- Exercise data:

@[simp] theorem State.raise_time (p : Port) (f : Flag) : (s.raise p f).time = s.time := rfl
@[simp] theorem State.raise_held (p : Port) (f : Flag) : (s.raise p f).held = s.held := rfl
@[simp] theorem State.raise_restartDue (p : Port) (f : Flag) : (s.raise p f).restartDue = s.restartDue := rfl
@[simp] theorem State.raise_consumers (p : Port) (f : Flag) : (s.raise p f).consumers = s.consumers := rfl
@[simp] theorem State.raise_segs (p : Port) (f : Flag) : (s.raise p f).segs = s.segs := rfl
@[simp] theorem State.raise_policy (p : Port) (f : Flag) : (s.raise p f).policy = s.policy := rfl
@[simp] theorem State.raise_engine (p : Port) (f : Flag) : (s.raise p f).engine = s.engine := rfl
@[simp] theorem State.raise_queue (p : Port) (f : Flag) : (s.raise p f).queue = s.queue := rfl
@[simp] theorem State.raise_mtu (p : Port) (f : Flag) : (s.raise p f).mtu = s.mtu := rfl
@[simp] theorem State.raise_fbc (p : Port) (f : Flag) : (s.raise p f).fbc = s.fbc := rfl
@[simp] theorem State.raise_arb (p : Port) (f : Flag) : (s.raise p f).arb = s.arb := rfl
@[simp] theorem State.raise_journal (p : Port) (f : Flag) : (s.raise p f).journal = s.journal := rfl
@[simp] theorem State.raise_freeCount (p : Port) (f : Flag) : (s.raise p f).freeCount = s.freeCount := rfl
@[simp] theorem State.raise_pending (p : Port) (f : Flag) : (s.raise p f).pending = s.pending := rfl

@[simp] theorem State.raiseAll_time (f : Flag) : (s.raiseAll f).time = s.time := rfl
@[simp] theorem State.raiseAll_held (f : Flag) : (s.raiseAll f).held = s.held := rfl
@[simp] theorem State.raiseAll_restartDue (f : Flag) : (s.raiseAll f).restartDue = s.restartDue := rfl
@[simp] theorem State.raiseAll_consumers (f : Flag) : (s.raiseAll f).consumers = s.consumers := rfl
@[simp] theorem State.raiseAll_segs (f : Flag) : (s.raiseAll f).segs = s.segs := rfl
@[simp] theorem State.raiseAll_policy (f : Flag) : (s.raiseAll f).policy = s.policy := rfl
@[simp] theorem State.raiseAll_engine (f : Flag) : (s.raiseAll f).engine = s.engine := rfl
@[simp] theorem State.raiseAll_queue (f : Flag) : (s.raiseAll f).queue = s.queue := rfl
@[simp] theorem State.raiseAll_mtu (f : Flag) : (s.raiseAll f).mtu = s.mtu := rfl
@[simp] theorem State.raiseAll_fbc (f : Flag) : (s.raiseAll f).fbc = s.fbc := rfl
@[simp] theorem State.raiseAll_arb (f : Flag) : (s.raiseAll f).arb = s.arb := rfl
@[simp] theorem State.raiseAll_journal (f : Flag) : (s.raiseAll f).journal = s.journal := rfl
@[simp] theorem State.raiseAll_freeCount (f : Flag) : (s.raiseAll f).freeCount = s.freeCount := rfl
@[simp] theorem State.raiseAll_pending (f : Flag) : (s.raiseAll f).pending = s.pending := rfl

@[simp] theorem State.putPort_time (p : Port) (q : PortState) : (s.putPort p q).time = s.time := rfl
@[simp] theorem State.putPort_held (p : Port) (q : PortState) : (s.putPort p q).held = s.held := rfl
@[simp] theorem State.putPort_restartDue (p : Port) (q : PortState) : (s.putPort p q).restartDue = s.restartDue := rfl
@[simp] theorem State.putPort_consumers (p : Port) (q : PortState) : (s.putPort p q).consumers = s.consumers := rfl
@[simp] theorem State.putPort_segs (p : Port) (q : PortState) : (s.putPort p q).segs = s.segs := rfl
@[simp] theorem State.putPort_policy (p : Port) (q : PortState) : (s.putPort p q).policy = s.policy := rfl
@[simp] theorem State.putPort_engine (p : Port) (q : PortState) : (s.putPort p q).engine = s.engine := rfl
@[simp] theorem State.putPort_queue (p : Port) (q : PortState) : (s.putPort p q).queue = s.queue := rfl
@[simp] theorem State.putPort_mtu (p : Port) (q : PortState) : (s.putPort p q).mtu = s.mtu := rfl
@[simp] theorem State.putPort_fbc (p : Port) (q : PortState) : (s.putPort p q).fbc = s.fbc := rfl
@[simp] theorem State.putPort_arb (p : Port) (q : PortState) : (s.putPort p q).arb = s.arb := rfl
@[simp] theorem State.putPort_journal (p : Port) (q : PortState) : (s.putPort p q).journal = s.journal := rfl
@[simp] theorem State.putPort_freeCount (p : Port) (q : PortState) : (s.putPort p q).freeCount = s.freeCount := rfl
@[simp] theorem State.putPort_pending (p : Port) (q : PortState) : (s.putPort p q).pending = s.pending := rfl

@[simp] theorem State.putConsumer_time (n : Nat) (r : Option Consumer) : (s.putConsumer n r).time = s.time := rfl
@[simp] theorem State.putConsumer_held (n : Nat) (r : Option Consumer) : (s.putConsumer n r).held = s.held := rfl
@[simp] theorem State.putConsumer_restartDue (n : Nat) (r : Option Consumer) : (s.putConsumer n r).restartDue = s.restartDue := rfl
@[simp] theorem State.putConsumer_segs (n : Nat) (r : Option Consumer) : (s.putConsumer n r).segs = s.segs := rfl
@[simp] theorem State.putConsumer_policy (n : Nat) (r : Option Consumer) : (s.putConsumer n r).policy = s.policy := rfl
@[simp] theorem State.putConsumer_engine (n : Nat) (r : Option Consumer) : (s.putConsumer n r).engine = s.engine := rfl
@[simp] theorem State.putConsumer_queue (n : Nat) (r : Option Consumer) : (s.putConsumer n r).queue = s.queue := rfl
@[simp] theorem State.putConsumer_mtu (n : Nat) (r : Option Consumer) : (s.putConsumer n r).mtu = s.mtu := rfl
@[simp] theorem State.putConsumer_fbc (n : Nat) (r : Option Consumer) : (s.putConsumer n r).fbc = s.fbc := rfl
@[simp] theorem State.putConsumer_arb (n : Nat) (r : Option Consumer) : (s.putConsumer n r).arb = s.arb := rfl
@[simp] theorem State.putConsumer_journal (n : Nat) (r : Option Consumer) : (s.putConsumer n r).journal = s.journal := rfl
@[simp] theorem State.putConsumer_ports (n : Nat) (r : Option Consumer) : (s.putConsumer n r).ports = s.ports := rfl
@[simp] theorem State.putConsumer_freeCount (n : Nat) (r : Option Consumer) : (s.putConsumer n r).freeCount = s.freeCount := rfl
@[simp] theorem State.putConsumer_pending (n : Nat) (r : Option Consumer) : (s.putConsumer n r).pending = s.pending := rfl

- Work request: Pull every line containing the word "policy" out of the listing.

- Written response:
@[simp] theorem State.raise_policy (p : Port) (f : Flag) : (s.raise p f).policy = s.policy := rfl
@[simp] theorem State.raiseAll_policy (f : Flag) : (s.raiseAll f).policy = s.policy := rfl
@[simp] theorem State.putPort_policy (p : Port) (q : PortState) : (s.putPort p q).policy = s.policy := rfl
@[simp] theorem State.putConsumer_policy (n : Nat) (r : Option Consumer) : (s.putConsumer n r).policy = s.policy := rfl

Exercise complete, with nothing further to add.